MCEs require a restart of the system to continue normal operation and often indicate a long term problem of a general nature.
Contents |
[edit] Problem types
Most of these errors are specific to the Pentium processor family, similar errors may occur on other processors and will cause similar problems.
Here are some of the main hardware problems that cause MCEs:
- System bus errors (error communicating between the processor and the motherboard).
- Memory errors that may include parity / Error correction code (ECC) problems. Error checking ensures that data is stored correctly in the RAM, if information is corrupted then random errors occur.
- Cache errors in the processor, the cache stores important data and code. If this is corrupted errors often occur.
[edit] Causes
Normal causes for MCE errors are overheating and/or incorrect hardware installation.

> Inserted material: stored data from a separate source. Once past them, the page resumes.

-- ==== Sys2Proof/Machine/Outputs.lean ====
section
/-! DEFINITION. The output pins of the panel and the interrupt inputs of its management cores, as functions of the state (R394, R425, R468,
R471, R472). No command reads them. -/

namespace Sys2Proof.Machine

/-- PANEL_PWRGD: released high while the rim is powered (R468, R472). -/
def State.panelPwrgd (s : State) : Bool := s.pins.rimGood

/-- THERMTRIP_n asserted (R394, R468). -/
def State.thermtripAsserted (s : State) : Bool := s.pins.thermtrip && s.pins.rimGood

/-- Whether a cause bit of GAL_ALERT is set with its EN bit (R471). -/
def State.alertCause (s : State) : Bool := (fld s.alert 8 0 &&& fld s.alert 24 16) ≠ 0

/-- ALERT_n asserted (R471): by a cause once firmware has started, or by the boot ROM while it waits in recovery. -/
def State.alertAsserted (s : State) : Bool := s.pins.rimGood && s.pins.panelResetN && (s.boot.recovery || (decide (2 ≤ s.phase) && s.alertCause))

/-- The interrupt input of management core b of gallery g: it has a claimable source (R425). -/
def State.interruptInput (s : State) (g b : Nat) : Bool := ((s.gal g).best b).isSome

end Sys2Proof.Machine
end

Overheating can cause electrons to become more animated and thus escape from the silicon tracks, resulting in corrupted data. Some specific manually induced causes could be:
- Overclocking (naturally increases heat output)
- Poorly fitted heatsink/computer fans (the same problem can happen with excessive dust in the CPU fan)
Computer software can also cause errors in this way (normally by corrupting data they are reading or writing). For example:
- Software performing read or write operations to non-existent memory regions which leads to confusion for the processor and/or the system bus.
[edit] Decoding MCEs
As noted previously, decoding MCE errors can be difficult. Normally the manufacturer (especially processor manufacturers) will be able to provide information about specific codes. Consult the Intel 64 and IA-32 Architectures Software Developer's Manual[1] Chapter 14, or the Microsoft KB Article on Windows Exceptions[2].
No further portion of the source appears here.